[ASSIGNMENT]
From the entries below, gather each line containing the word "cursorRead".

_ _ _ _ _ _ _

/-- Reading a carried header gives its fields (42_msm7_reader.md R131). -/
theorem readMsm7_of_header {s : State} {f : WireFrame} {v : Msm7Header} (h : s.HoldsFrame f) (hv : f.CarriesHeader v) :
    readMsm7 s f.len = .ok v := by
  have hl := hv.long
  have field : ∀ {w : Nat} (x : BitVec w) (c : Nat), c + w ≤ 233 →
      (∀ j, j < w → v.wire.getMsbD (c + j) = x.getMsbD j) →
      cursorRead s (24 + 8 * f.len) (36 + c) w = .ok x := by
    intro w x c hcw hx
    rw [cursorRead, if_neg (by omega)]
    refine readBits_of_bits x fun j hj => ?_
    rw [Nat.add_assoc, frameBit_of_header h hv (by omega), hx j hj]
  have e1 := field v.stationId 0 (by omega) fun j hj =>
    (getMsbD_append_front _ _ (by omega)).trans <| (getMsbD_append_front _ _ (by omega)).trans <|
    (getMsbD_append_front _ _ (by omega)).trans <| (getMsbD_append_front _ _ (by omega)).trans <|
    (getMsbD_append_front _ _ (by omega)).trans <| (getMsbD_append_front _ _ (by omega)).trans <|
    (getMsbD_append_front _ _ (by omega)).trans <| (getMsbD_append_front _ _ (by omega)).trans <|
    (getMsbD_append_front _ _ (by omega)).trans <| (getMsbD_append_front _ _ (by omega)).trans <|
    (getMsbD_append_front _ _ (by omega)).trans <| (getMsbD_append_front _ _ (by omega)).trans <|
    (getMsbD_append_front _ _ (by omega)).trans <| by rw [Nat.zero_add]
  have e2 := field v.timeOfWeekMs 12 (by omega) fun j hj =>
    (getMsbD_append_front _ _ (by omega)).trans <| (getMsbD_append_front _ _ (by omega)).trans <|
    (getMsbD_append_front _ _ (by omega)).trans <| (getMsbD_append_front _ _ (by omega)).trans <|
    (getMsbD_append_front _ _ (by omega)).trans <| (getMsbD_append_front _ _ (by omega)).trans <|
    (getMsbD_append_front _ _ (by omega)).trans <| (getMsbD_append_front _ _ (by omega)).trans <|
    (getMsbD_append_front _ _ (by omega)).trans <| (getMsbD_append_front _ _ (by omega)).trans <|
    (getMsbD_append_front _ _ (by omega)).trans <| (getMsbD_append_front _ _ (by omega)).trans <|
    getMsbD_append_back _ _ _ j (by omega)
  have e3 := field v.syncFlag 42 (by omega) fun j hj =>
    (getMsbD_append_front _ _ (by omega)).trans <| (getMsbD_append_front _ _ (by omega)).trans <|
    (getMsbD_append_front _ _ (by omega)).trans <| (getMsbD_append_front _ _ (by omega)).trans <|
    (getMsbD_append_front _ _ (by omega)).trans <| (getMsbD_append_front _ _ (by omega)).trans <|
    (getMsbD_append_front _ _ (by omega)).trans <| (getMsbD_append_front _ _ (by omega)).trans <|
    (getMsbD_append_front _ _ (by omega)).trans <| (getMsbD_append_front _ _ (by omega)).trans <|
    (getMsbD_append_front _ _ (by omega)).trans <| getMsbD_append_back _ _ _ j (by omega)
  have e4 := field v.issueOfData 43 (by omega) fun j hj =>
    (getMsbD_append_front _ _ (by omega)).trans <| (getMsbD_append_front _ _ (by omega)).trans <|
    (getMsbD_append_front _ _ (by omega)).trans <| (getMsbD_append_front _ _ (by omega)).trans <|
    (getMsbD_append_front _ _ (by omega)).trans <| (getMsbD_append_front _ _ (by omega)).trans <|
    (getMsbD_append_front _ _ (by omega)).trans <| (getMsbD_append_front _ _ (by omega)).trans <|
    (getMsbD_append_front _ _ (by omega)).trans <| (getMsbD_append_front _ _ (by omega)).trans <|
    getMsbD_append_back _ _ _ j (by omega)
  have e5 := field v.timeS 46 (by omega) fun j hj =>
    (getMsbD_append_front _ _ (by omega)).trans <| (getMsbD_append_front _ _ (by omega)).trans <|
    (getMsbD_append_front _ _ (by omega)).trans <| (getMsbD_append_front _ _ (by omega)).trans <|
    (getMsbD_append_front _ _ (by omega)).trans <| (getMsbD_append_front _ _ (by omega)).trans <|
    (getMsbD_append_front _ _ (by omega)).trans <| (getMsbD_append_front _ _ (by omega)).trans <|
    (getMsbD_append_front _ _ (by omega)).trans <| getMsbD_append_back _ _ _ j (by omega)
  have e6 := field v.clockSteering 53 (by omega) fun j hj =>
    (getMsbD_append_front _ _ (by omega)).trans <| (getMsbD_append_front _ _ (by omega)).trans <|
    (getMsbD_append_front _ _ (by omega)).trans <| (getMsbD_append_front _ _ (by omega)).trans <|
    (getMsbD_append_front _ _ (by omega)).trans <| (getMsbD_append_front _ _ (by omega)).trans <|
    (getMsbD_append_front _ _ (by omega)).trans <| (getMsbD_append_front _ _ (by omega)).trans <|
    getMsbD_append_back _ _ _ j (by omega)
  have e7 := field v.externalClock 55 (by omega) fun j hj =>
    (getMsbD_append_front _ _ (by omega)).trans <| (getMsbD_append_front _ _ (by omega)).trans <|
    (getMsbD_append_front _ _ (by omega)).trans <| (getMsbD_append_front _ _ (by omega)).trans <|
    (getMsbD_append_front _ _ (by omega)).trans <| (getMsbD_append_front _ _ (by omega)).trans <|
    (getMsbD_append_front _ _ (by omega)).trans <| getMsbD_append_back _ _ _ j (by omega)
  have e8 := field v.smoothingIndicator 57 (by omega) fun j hj =>
    (getMsbD_append_front _ _ (by omega)).trans <| (getMsbD_append_front _ _ (by omega)).trans <|
    (getMsbD_append_front _ _ (by omega)).trans <| (getMsbD_append_front _ _ (by omega)).trans <|
    (getMsbD_append_front _ _ (by omega)).trans <| (getMsbD_append_front _ _ (by omega)).trans <|
    getMsbD_append_back _ _ _ j (by omega)
  have e9 := field v.smoothingIntervalS 59 (by omega) fun j hj =>
    (getMsbD_append_front _ _ (by omega)).trans <| (getMsbD_append_front _ _ (by omega)).trans <|
    (getMsbD_append_front _ _ (by omega)).trans <| (getMsbD_append_front _ _ (by omega)).trans <|
    (getMsbD_append_front _ _ (by omega)).trans <| getMsbD_append_back _ _ _ j (by omega)
  have e10 := field v.satelliteCount 62 (by omega) fun j hj =>
    (getMsbD_append_front _ _ (by omega)).trans <| (getMsbD_append_front _ _ (by omega)).trans <|
    (getMsbD_append_front _ _ (by omega)).trans <| (getMsbD_append_front _ _ (by omega)).trans <|
    getMsbD_append_back _ _ _ j (by omega)
  have e11 := field v.signalCount 68 (by omega) fun j hj =>
    (getMsbD_append_front _ _ (by omega)).trans <| (getMsbD_append_front _ _ (by omega)).trans <|
    (getMsbD_append_front _ _ (by omega)).trans <| getMsbD_append_back _ _ _ j (by omega)
  have e12 := field v.cellMask 73 (by omega) fun j hj =>
    (getMsbD_append_front _ _ (by omega)).trans <| (getMsbD_append_front _ _ (by omega)).trans <|
    getMsbD_append_back _ _ _ j (by omega)
  have e13 := field v.satelliteMask 137 (by omega) fun j hj =>
    (getMsbD_append_front _ _ (by omega)).trans <| getMsbD_append_back _ _ _ j (by omega)
  have e14 := field v.signalMask 201 (by omega) fun j hj =>
    getMsbD_append_back _ _ _ j (by omega)
  norm_num only at e1 e2 e3 e4 e5 e6 e7 e8 e9 e10 e11 e12 e13 e14
  simp only [readMsm7, e1, e2, e3, e4, e5, e6, e7, e8, e9, e10, e11, e12, e13, e14, engine_ok_bind]
  rfl
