-- ==== Sys2Proof/Machine/HostNotation.lean ====
section
/-! DEFINITION. The host notation of 30_encoding.md R89 and R90 as lists of inputs. Host control flow stays the host's:
WAIT is given for a run in which a stated number of polls find BUSY = 1. -/

namespace Sys2Proof.Machine

/-- `WR <REG>, <value>` at a register's offset (30_encoding.md R89). -/
def wr (c : Config) (off : Nat) (v : Word) : List Input := [.access (.write .w32 (c.blockBase + off) v)]

/-- `RD <REG>` at a register's offset (30_encoding.md R89). -/
def rd (c : Config) (off : Nat) : List Input := [.access (.read .w32 (c.blockBase + off))]

/-- `WR FBUF[i], <byte>` (30_encoding.md R89). -/
def wrFbuf (c : Config) (i : Nat) (b : Byte) : List Input := wr c (0x1000 + 4 * i) (b.setWidth 32)

/-- `LOADF i, b0 b1 ... bn` (30_encoding.md R90). -/
def loadf (c : Config) (i : Nat) : List Byte → List Input
  | [] => []
  | b :: bs => wrFbuf c i b ++ loadf c (i + 1) bs

/-- `WAIT` (30_encoding.md R90) in a run whose first `n` polls find BUSY = 1: the engine steps before the next poll. -/
def wait (c : Config) : Nat → List Input
  | 0 => .engineTurn :: rd c 0x004
  | n + 1 => rd c 0x004 ++ wait c n

/-- `CMD <MNEMONIC>` (30_encoding.md R90). -/
def cmdAndWait (c : Config) (i : Instr) (polls : Nat) : List Input := wr c 0x000 (encode i) ++ wait c polls

end Sys2Proof.Machine
end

_ _ _ _ _ _ _

[EXERCISE OUTPUT]
      cursorRead s (24 + 8 * f.len) (36 + c) w = .ok x := by
    rw [cursorRead, if_neg (by omega)]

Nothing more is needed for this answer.